Most Americans support wider private-school options for all families, according to the newly released 2018 Education Next Poll.

This finding flies in the face of the highly politicized onslaught to discredit U.S. Education Secretary Betsy DeVos and the Trump administration for being, among other things, “out of touch ... with what works best for students, parents, educators and communities,” as National Education Association President Lily Eskelsen García put it.

Based on the poll, however, it appears that opponents of educational choice like the NEA are the ones who’ve lost touch—big time.

Fully 54 percent of all respondents in Education Next’s nationally representative poll favor giving all public-school parents the option of sending their children to private schools with government helping to pay tuition.

Not only has overall support for universal private-school options increased by 9 percentage points since 2017, bipartisan support has also increased. Among Republicans support increased 10 points since last year to 64 percent. Among Democrats it increased 7 points to 47 percent.

Majorities of Americans also support universal private-school choice regardless of their racial or ethnic backgrounds, including 53 percent each among black and white Americans, as well as 67 percent of Hispanic Americans.

The only group with a majority opposed are teachers, whose support dropped from 40 percent last year to 34 percent this year—a stark contrast to the 61 percent of parents who favor universal private-school choice.

Compared to support for private-school options for all families, support for wider publicly funded options targeting just some families is 11 points lower at 43 percent. However, context matters.

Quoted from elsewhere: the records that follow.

/-! ## loadRegs -/

@[simp] theorem loadRegs_I (x : Reg) : (s.loadRegs x).I = s.I := rfl
@[simp] theorem loadRegs_pc (x : Reg) : (s.loadRegs x).pc = s.pc := rfl
@[simp] theorem loadRegs_stack (x : Reg) : (s.loadRegs x).stack = s.stack := rfl
@[simp] theorem loadRegs_dt (x : Reg) : (s.loadRegs x).dt = s.dt := rfl
@[simp] theorem loadRegs_st (x : Reg) : (s.loadRegs x).st = s.st := rfl
@[simp] theorem loadRegs_memory (x : Reg) : (s.loadRegs x).memory = s.memory := rfl
@[simp] theorem loadRegs_status (x : Reg) : (s.loadRegs x).status = s.status := rfl
@[simp] theorem loadRegs_faultCause (x : Reg) : (s.loadRegs x).faultCause = s.faultCause := rfl
@[simp] theorem loadRegs_faultInfo (x : Reg) : (s.loadRegs x).faultInfo = s.faultInfo := rfl
@[simp] theorem loadRegs_draws (x : Reg) : (s.loadRegs x).draws = s.draws := rfl
@[simp] theorem loadRegs_outputs (x : Reg) : (s.loadRegs x).outputs = s.outputs := rfl
@[simp] theorem loadRegs_schedule (x : Reg) : (s.loadRegs x).schedule = s.schedule := rfl

/-! ## clearFault -/

@[simp] theorem clearFault_v : (clearFault s).v = s.v := rfl
@[simp] theorem clearFault_I : (clearFault s).I = s.I := rfl
@[simp] theorem clearFault_pc : (clearFault s).pc = s.pc := rfl
@[simp] theorem clearFault_stack : (clearFault s).stack = s.stack := rfl
@[simp] theorem clearFault_dt : (clearFault s).dt = s.dt := rfl
@[simp] theorem clearFault_st : (clearFault s).st = s.st := rfl
@[simp] theorem clearFault_memory : (clearFault s).memory = s.memory := rfl
@[simp] theorem clearFault_status : (clearFault s).status = .running := rfl
@[simp] theorem clearFault_faultCause : (clearFault s).faultCause = 0 := rfl
@[simp] theorem clearFault_faultInfo : (clearFault s).faultInfo = 0 := rfl
@[simp] theorem clearFault_draws : (clearFault s).draws = s.draws := rfl
@[simp] theorem clearFault_outputs : (clearFault s).outputs = s.outputs := rfl
@[simp] theorem clearFault_schedule : (clearFault s).schedule = s.schedule := rfl

/-! ## initRegisters -/

@[simp] theorem initRegisters_v : (initRegisters s).v = Vector.replicate 16 0 := rfl
@[simp] theorem initRegisters_I : (initRegisters s).I = 0 := rfl
@[simp] theorem initRegisters_pc : (initRegisters s).pc = 512 := rfl
@[simp] theorem initRegisters_stack : (initRegisters s).stack = [] := rfl
@[simp] theorem initRegisters_dt : (initRegisters s).dt = 0 := rfl
@[simp] theorem initRegisters_st : (initRegisters s).st = 0 := rfl
@[simp] theorem initRegisters_memory : (initRegisters s).memory = s.memory := rfl
@[simp] theorem initRegisters_status : (initRegisters s).status = .running := rfl
@[simp] theorem initRegisters_faultCause : (initRegisters s).faultCause = 0 := rfl
@[simp] theorem initRegisters_faultInfo : (initRegisters s).faultInfo = 0 := rfl
@[simp] theorem initRegisters_draws : (initRegisters s).draws = s.draws := rfl
@[simp] theorem initRegisters_outputs : (initRegisters s).outputs = s.outputs := rfl
@[simp] theorem initRegisters_schedule : (initRegisters s).schedule = s.schedule := rfl

/-! ## powerOn -/

@[simp] theorem powerOn_v : (powerOn s).v = Vector.replicate 16 0 := rfl
@[simp] theorem powerOn_I : (powerOn s).I = 0 := rfl
@[simp] theorem powerOn_pc : (powerOn s).pc = 512 := rfl
@[simp] theorem powerOn_stack : (powerOn s).stack = [] := rfl
@[simp] theorem powerOn_dt : (powerOn s).dt = 0 := rfl
@[simp] theorem powerOn_st : (powerOn s).st = 0 := rfl
@[simp] theorem powerOn_memory : (powerOn s).memory = [] := rfl
@[simp] theorem powerOn_status : (powerOn s).status = .running := rfl
@[simp] theorem powerOn_faultCause : (powerOn s).faultCause = 0 := rfl
@[simp] theorem powerOn_faultInfo : (powerOn s).faultInfo = 0 := rfl
@[simp] theorem powerOn_draws : (powerOn s).draws = s.draws := rfl
@[simp] theorem powerOn_outputs : (powerOn s).outputs = s.outputs := rfl
@[simp] theorem powerOn_schedule : (powerOn s).schedule = s.schedule := rfl

/-! ## tick -/

@[simp] theorem tick_v : (tick s).v = s.v := rfl
@[simp] theorem tick_I : (tick s).I = s.I := rfl
@[simp] theorem tick_pc : (tick s).pc = s.pc := rfl
@[simp] theorem tick_stack : (tick s).stack = s.stack := rfl
@[simp] theorem tick_dt : (tick s).dt = countDown s.dt := rfl
@[simp] theorem tick_st : (tick s).st = countDown s.st := rfl
@[simp] theorem tick_memory : (tick s).memory = s.memory := rfl
@[simp] theorem tick_status : (tick s).status = s.status := rfl
@[simp] theorem tick_faultCause : (tick s).faultCause = s.faultCause := rfl
@[simp] theorem tick_faultInfo : (tick s).faultInfo = s.faultInfo := rfl
@[simp] theorem tick_draws : (tick s).draws = s.draws := rfl
@[simp] theorem tick_outputs : (tick s).outputs = s.outputs := rfl
@[simp] theorem tick_schedule : (tick s).schedule = s.schedule := rfl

When poll authors replaced the phrase “wider choice” with the word “voucher,” support for making all public-school families eligible dropped 10 percentage points. Yet there was no significant change in support when it came to offering low-income families private-school vouchers.

Similarly, the Education Next poll found that a majority of Americans, 57 percent, also support privately funded tax-credit scholarships for low-income students. Unlike voucher scholarships, which are government funded, these scholarships are funded through private tax-credited donations to nonprofit organizations.

Support for low-income-student tax-credit scholarships includes 58 percent of Republicans and Democrats, 61 percent of blacks, 62 percent of parents, and 68 percent of Hispanics. Support among teachers for tax-credit scholarships is also higher than for publicly funded voucher scholarships at 47 percent overall and 49 percent of non-union teachers.

Regardless of how the concept is phrased, expanding educational options is clearly popular as private-school parental choice programs proliferate.

Over the past decade, for example, the number of voucher programs has more than doubled since 2009, from 11 to 26. Meanwhile, the number of tax-credit scholarship programs has nearly tripled, from eight programs to 23.

Altogether, voucher and tax-credit scholarship programs in 28 states (including the District of Columbia) are now helping over 450,000 students—more than twice as many as a decade ago.

For those rightfully concerned about D.C.’s influence over education, such growth should be welcome news because it indicates that restoring parental control helps keep the feds at bay. Private schools have more autonomy than their public counterparts over academic standards, curriculum, and testing, depending on whether or to what extent private schools participate in federal programs.

It is also worth recalling that the expansion of educational options occurred during the Obama administration, which along with its teacher-union allies was openly hostile to private-school-choice programs, including the D.C. Opportunity Scholarship Program as well as choice programs in Louisiana and Wisconsin.

The Obama administration’s efforts to end those two state programs failed, and the Trump administration has already reversed Obama-era policies designed to kill the D.C. program.

That is certainly a victory worth celebrating, but the federal government should leave the continued expansion of educational options throughout the rest of the country to parents and the states.

Likewise, opponents of educational choice should come to grips with the fact that they’re not going to convince parents to return to the bad old days when bureaucrats picked their children’s schools based on their families’ zip codes.

As the Education Next poll authors concluded, “Despite heavy criticism of choice-advocate DeVos by union officials and Democratic politicians ... school choice did not lose ground and may well have gained political favor over the past year.”

So it appears the educational choice genie isn’t going back into the bottle any time soon—if ever.